Secrets of Postgres Performance
Measure Everything Before and After
Do not do Dumb Things
Watch your query counts
shared_buffers: set to 25% of available ram, move up/down 5%
to find sweet spot
effective_cache_size: planning hint that tells PG how much RAM it can expect for OS disk cache
work_mem: per process amount of ORDER BY space
wal_buffers: Set to 16MB and forget it
checkpoint_segments: Increase to at least 10
maintenance_work_mem: 50MB for every GB of RAM
synchronous_commit: turn off with data loss risks
Disks. Lots of disks.
Not all disks are created equal. Faster disks make a huge difference.
Configuration of disks matters a lot. RAID-5 is bad. RAID-1+0 is good.
Separate out the WAL onto its own disk. Can 4x write performance.
Worry about CPU after your disk/RAID/filesystem configurations are more or less optimal.
Use pgbouncer to pool connections
Consider putting archive or legacy data onto slower drives/volumes
Separate your data and indices onto different volumes if possible
This applies even on SANs
Best of both worlds with Rackspace and Cloud Connect
EBS volumes and Software RAID is best but scary on AWS.
Choice of filesystem matters. No journaled filesystems for your WAL, it is a journal.
Use XFS for maximum performance.
Avoid queries in loops.
Count() is slow
And look at that - a 35 minute video is compressed into 1 minute of reading and I bet, thanks to the summary, I obtained 75% of the relevant info that I would have got if I had watched the video in it's entirety.
I really despise non-textual media.
I don't know if I'm an edge case here, but if not there might be some kind of opportunity there.
With text, at least I can speed read and ignore stuff that is not important to me.
Call it, "The wiki for getting to the fucking point".
One thing though:
"EBS volumes and Software RAID is best but scary on AWS"
I've managed an EBS RAID10 database for a few years now. I wouldn't touch this with a 10 foot pole.
Do yourself a favor, set up an m1.xlarge (or bigger) instance, put the ephemeral drives in a RAID0 and mirror across multiple machines using hot-standby, slony, londiste, or some other tool. You'll be much happier, your system will perform much better, and you'll have a failover strategy in place.
Or are you focusing on the RAID10 part - but then everywhere RAID10 is touted to be the best RAID solution (right balance between performance and safety)
The ephemeral drives are drives directly attached to the server and to the best of my knowledge are not a shared resource. Their performance characteristics are highly consistent, but if your server goes down all data on those drivers are lost.
EBS sounds nice in theory, but by going to EBS RAID you throw away most of its benefits (such as snapshotting) and take on it's worst aspects.

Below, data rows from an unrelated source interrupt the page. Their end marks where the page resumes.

-- ==== Sys2Proof/Syntax.lean ====
section
/-!
DEFINITION. The commands of the block: one constructor for each row of the opcode table (spec/opcode_table.json), with the operands that the row's
sender gives, or that the medium, a pin or a timer reports. `phys` is what the media answer while the command's work runs (assumption 2).
-/
namespace Sys2Proof
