-- ==== Sys2Proof/Config.lean ====
section
/-!
DEFINITION. What an implementation fixes and the spec leaves open: free values, the published cryptographic functions
the spec calls by name, and the part's own constants. None has a body, so no proof can see a value.
-/
namespace Sys2Proof.Config
open Sys2Proof

/-- A fresh open value (assumption 3): applied to the counter `State.blk.free`, which every use advances. -/
opaque freeNat : Nat → Nat
/-- SHAKE256 of a byte string with an output length in bytes (FIPS 202). -/
opaque shake256 : Nat → List Byte → List Byte
/-- Pure Ed448 verification: public key, message, signature (RFC 8032, R32). -/
opaque ed448Verify : List Byte → List Byte → List Byte → Bool
/-- Pure Ed448 signature: private key, message (RFC 8032). -/
opaque ed448Sign : List Byte → List Byte → List Byte
/-- Ed448 public key of a private key. -/
opaque ed448Public : List Byte → List Byte
/-- AES-256 XTS encryption of one line: key, tweak, plaintext (R335). -/
opaque xtsEnc : Nat → Nat → Line → Line
/-- AES-256 XTS decryption of one line: key, tweak, ciphertext (R335). -/
opaque xtsDec : Nat → Nat → Line → Line
/-- AES-256 XTS of a byte string for the cipher queues: encrypt or decrypt, key, tweak, data. -/
opaque xtsBytes : Bool → Nat → Nat → List Byte → List Byte
/-- AES-256 GCM keystream on a byte string: key, IV, data (encryption and decryption are the same). -/
opaque gcmCrypt : Nat → Nat → List Byte → List Byte
/-- AES-256 GCM tag: key, IV, additional data, ciphertext. -/
opaque gcmTag : Nat → Nat → List Byte → List Byte → Nat
/-- Is a 57-byte string a valid Ed448 point (RFC 8032)? -/
opaque ed448Valid : List Byte → Bool
/-- SHA3-512 of a byte string (FIPS 202). -/
opaque sha3 : List Byte → List Byte
/-- Public key that the leaf of a DER certificate chain certifies, if the chain is well formed (R359). -/
opaque leafKey : List Byte → Option (List Byte)
/-- The four Treldex public keys, 57 bytes each, in index order; the supervisor ROM holds their digest (R361). -/
opaque treldexKeys : List Byte
/-- SHA3-512 of the supervisor boot ROM (R372). -/
opaque romDigest : List Byte
/-- Hardware unique key and identity salt drawn at manufacture (R355). -/
opaque huk : BitVec 256
opaque salt : BitVec 256
/-- The firmware container that manufacture leaves in bank A. -/
opaque factoryImage : List Byte
/-- X448 (RFC 7748): the public key of a private draw, and the shared secret with a peer's public key. -/
opaque x448Public : Nat → List Byte
opaque x448 : Nat → List Byte → List Byte
/-- What Table 10-3 leaves open of a CONTROL message, by subtype and its contents: ADDR, and the payload (R267). See assumption 144 (DESIGN CHOICE). -/
opaque controlAddr : Nat → List Nat → Nat
opaque controlBytes : Nat → List Nat → List Byte
/-- The snoop-filter entry that SF_UPDATE carries, whose form is not given (Table 10-3). See assumption 144 (DESIGN CHOICE). -/
opaque sfEntry : List Nat → Nat
/-- The structured form of measurement block 5 (Table 13-7): life-cycle state, DEBUG_OPEN and RETURN_BEGUN in the device-mode fields of DSP0274. Which bits
stand for them is open. See assumption 149 (DESIGN CHOICE). -/
opaque deviceMode : Nat → Bool → Bool → List Byte
/-- Silicon stepping of this part (R36, MIN_STEPPING). See assumption 11 (DESIGN CHOICE). -/
opaque stepping : Nat

/-- The Treldex IANA enterprise number (Table 18-1), which the spec does not give. See assumption 155 (DESIGN CHOICE). -/
opaque enterprise : Nat
/-- Replacement order within a set: the age rank of a way, from the unit's state (R127: pseudo-LRU). -/
opaque plruRank : Nat → Nat → Nat → Nat

/-- Command effects of an opcode in the command effects log (R109, CXL 3.1). -/
opaque celEffect : Nat → Nat
/-- What a CXL register of a logical device's window reads: logical device, 64-bit word of 0x0_0000 to 0x1_FFFF (R111, CXL 3.1). -/
opaque cxlWord : Nat → Nat → BitVec 64

end Sys2Proof.Config
end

Use Wal-E to push wal logs to s3.
I enjoyed this video, even though I'm not a PostgreSQL guy, as it has a lot of good generic info. The advice about XFS and noatime was right on the money, although I don't think he strongly stated enough why you don't want to run EBS volumes over software RAID-0. In my experience this is a really bad idea, because just one of those EBS volumes getting picking up a laggy await (happens pretty frequently with volumes I've seen in the wild) will drag down the performance of the entire array. Also I'm told that the old "RAID-5 is always bad" notion is considerably more nuanced nowadays, and that many of the earlier OLTP write performance problems with RAID-5 have been largely mitigated with modern RAID controllers.
" Also I'm told that the old "RAID-5 is always bad" notion is considerably more nuanced nowadays, and that many of the earlier OLTP write performance problems with RAID-5 have been largely mitigated with modern RAID controllers."
I can think of good reasons to switch from mysql to postgres though, and I've a hard time coming up with reasons to switch from postgres to mysql (which is something else all together than choosing mysql over postgres in the first place - although even there, for serious deployments, the only real reasons I can see are in the "it's what we know" department).
Long time Postgres user so I may be a little biased ;-), but still.